*AVAILABLE DATA*.
##############################
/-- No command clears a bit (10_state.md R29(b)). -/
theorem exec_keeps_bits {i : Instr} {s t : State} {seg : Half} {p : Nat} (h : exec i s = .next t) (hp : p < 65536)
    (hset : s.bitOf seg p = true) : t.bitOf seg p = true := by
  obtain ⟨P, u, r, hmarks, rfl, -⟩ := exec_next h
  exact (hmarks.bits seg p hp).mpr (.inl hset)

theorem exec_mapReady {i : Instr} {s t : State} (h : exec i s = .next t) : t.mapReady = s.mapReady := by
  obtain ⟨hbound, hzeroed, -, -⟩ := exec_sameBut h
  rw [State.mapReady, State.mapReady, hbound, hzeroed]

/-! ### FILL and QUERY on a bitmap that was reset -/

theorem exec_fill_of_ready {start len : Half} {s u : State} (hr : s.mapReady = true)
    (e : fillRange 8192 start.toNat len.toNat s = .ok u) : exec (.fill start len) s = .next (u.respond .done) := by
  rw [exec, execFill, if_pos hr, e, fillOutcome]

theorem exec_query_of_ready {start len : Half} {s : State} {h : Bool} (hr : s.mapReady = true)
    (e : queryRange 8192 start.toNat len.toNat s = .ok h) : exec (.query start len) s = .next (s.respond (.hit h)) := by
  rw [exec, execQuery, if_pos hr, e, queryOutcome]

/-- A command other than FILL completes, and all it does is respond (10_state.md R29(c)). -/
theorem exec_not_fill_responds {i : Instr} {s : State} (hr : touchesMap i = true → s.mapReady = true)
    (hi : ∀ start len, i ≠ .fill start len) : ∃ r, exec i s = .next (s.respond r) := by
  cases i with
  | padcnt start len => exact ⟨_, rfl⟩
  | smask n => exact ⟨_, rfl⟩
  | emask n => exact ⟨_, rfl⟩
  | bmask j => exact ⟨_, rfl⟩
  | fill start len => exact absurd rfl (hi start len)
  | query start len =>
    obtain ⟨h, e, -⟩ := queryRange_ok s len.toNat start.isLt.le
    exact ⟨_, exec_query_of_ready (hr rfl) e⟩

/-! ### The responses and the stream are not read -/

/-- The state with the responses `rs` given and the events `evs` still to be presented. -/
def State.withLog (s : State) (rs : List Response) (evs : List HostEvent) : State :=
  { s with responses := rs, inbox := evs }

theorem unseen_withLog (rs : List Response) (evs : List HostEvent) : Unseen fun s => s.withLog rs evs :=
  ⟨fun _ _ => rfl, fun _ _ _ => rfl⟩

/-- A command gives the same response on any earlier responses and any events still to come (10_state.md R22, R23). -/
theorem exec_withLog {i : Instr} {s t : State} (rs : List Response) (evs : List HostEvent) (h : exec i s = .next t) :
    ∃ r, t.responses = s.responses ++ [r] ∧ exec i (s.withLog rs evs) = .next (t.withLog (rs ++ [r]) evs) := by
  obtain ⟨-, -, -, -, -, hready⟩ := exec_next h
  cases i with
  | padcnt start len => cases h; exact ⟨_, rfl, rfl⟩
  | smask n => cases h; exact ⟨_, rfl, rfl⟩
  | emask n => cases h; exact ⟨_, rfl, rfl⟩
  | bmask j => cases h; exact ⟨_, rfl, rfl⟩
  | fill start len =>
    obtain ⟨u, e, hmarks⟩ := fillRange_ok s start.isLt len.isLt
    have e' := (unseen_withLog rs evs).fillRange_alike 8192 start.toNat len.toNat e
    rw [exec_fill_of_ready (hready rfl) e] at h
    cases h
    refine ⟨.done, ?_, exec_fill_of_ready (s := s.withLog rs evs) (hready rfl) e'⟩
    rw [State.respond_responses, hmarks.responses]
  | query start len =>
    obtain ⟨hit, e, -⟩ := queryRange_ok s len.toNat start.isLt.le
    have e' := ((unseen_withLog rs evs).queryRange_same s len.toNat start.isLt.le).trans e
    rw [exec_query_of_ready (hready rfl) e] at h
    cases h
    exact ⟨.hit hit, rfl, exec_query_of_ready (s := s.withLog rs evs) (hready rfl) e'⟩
##############################
*WORK TO BE COMPLETED*. Output the listing once more. Leave each word as it stands.

*TASK RESPONSE*.
/-- No command clears a bit (10_state.md R29(b)). -/
theorem exec_keeps_bits {i : Instr} {s t : State} {seg : Half} {p : Nat} (h : exec i s = .next t) (hp : p < 65536)
    (hset : s.bitOf seg p = true) : t.bitOf seg p = true := by
  obtain ⟨P, u, r, hmarks, rfl, -⟩ := exec_next h
  exact (hmarks.bits seg p hp).mpr (.inl hset)

theorem exec_mapReady {i : Instr} {s t : State} (h : exec i s = .next t) : t.mapReady = s.mapReady := by
  obtain ⟨hbound, hzeroed, -, -⟩ := exec_sameBut h
  rw [State.mapReady, State.mapReady, hbound, hzeroed]

/-! ### FILL and QUERY on a bitmap that was reset -/

theorem exec_fill_of_ready {start len : Half} {s u : State} (hr : s.mapReady = true)
    (e : fillRange 8192 start.toNat len.toNat s = .ok u) : exec (.fill start len) s = .next (u.respond .done) := by
  rw [exec, execFill, if_pos hr, e, fillOutcome]

theorem exec_query_of_ready {start len : Half} {s : State} {h : Bool} (hr : s.mapReady = true)
    (e : queryRange 8192 start.toNat len.toNat s = .ok h) : exec (.query start len) s = .next (s.respond (.hit h)) := by
  rw [exec, execQuery, if_pos hr, e, queryOutcome]

/-- A command other than FILL completes, and all it does is respond (10_state.md R29(c)). -/
theorem exec_not_fill_responds {i : Instr} {s : State} (hr : touchesMap i = true → s.mapReady = true)
    (hi : ∀ start len, i ≠ .fill start len) : ∃ r, exec i s = .next (s.respond r) := by
  cases i with
  | padcnt start len => exact ⟨_, rfl⟩
  | smask n => exact ⟨_, rfl⟩
  | emask n => exact ⟨_, rfl⟩
  | bmask j => exact ⟨_, rfl⟩
  | fill start len => exact absurd rfl (hi start len)
  | query start len =>
    obtain ⟨h, e, -⟩ := queryRange_ok s len.toNat start.isLt.le
    exact ⟨_, exec_query_of_ready (hr rfl) e⟩

/-! ### The responses and the stream are not read -/

/-- The state with the responses `rs` given and the events `evs` still to be presented. -/
def State.withLog (s : State) (rs : List Response) (evs : List HostEvent) : State :=
  { s with responses := rs, inbox := evs }

theorem unseen_withLog (rs : List Response) (evs : List HostEvent) : Unseen fun s => s.withLog rs evs :=
  ⟨fun _ _ => rfl, fun _ _ _ => rfl⟩

/-- A command gives the same response on any earlier responses and any events still to come (10_state.md R22, R23). -/
theorem exec_withLog {i : Instr} {s t : State} (rs : List Response) (evs : List HostEvent) (h : exec i s = .next t) :
    ∃ r, t.responses = s.responses ++ [r] ∧ exec i (s.withLog rs evs) = .next (t.withLog (rs ++ [r]) evs) := by
  obtain ⟨-, -, -, -, -, hready⟩ := exec_next h
  cases i with
  | padcnt start len => cases h; exact ⟨_, rfl, rfl⟩
  | smask n => cases h; exact ⟨_, rfl, rfl⟩
  | emask n => cases h; exact ⟨_, rfl, rfl⟩
  | bmask j => cases h; exact ⟨_, rfl, rfl⟩
  | fill start len =>
    obtain ⟨u, e, hmarks⟩ := fillRange_ok s start.isLt len.isLt
    have e' := (unseen_withLog rs evs).fillRange_alike 8192 start.toNat len.toNat e
    rw [exec_fill_of_ready (hready rfl) e] at h
    cases h
    refine ⟨.done, ?_, exec_fill_of_ready (s := s.withLog rs evs) (hready rfl) e'⟩
    rw [State.respond_responses, hmarks.responses]
  | query start len =>
    obtain ⟨hit, e, -⟩ := queryRange_ok s len.toNat start.isLt.le
    have e' := ((unseen_withLog rs evs).queryRange_same s len.toNat start.isLt.le).trans e
    rw [exec_query_of_ready (hready rfl) e] at h
    cases h
    exact ⟨.hit hit, rfl, exec_query_of_ready (s := s.withLog rs evs) (hready rfl) e'⟩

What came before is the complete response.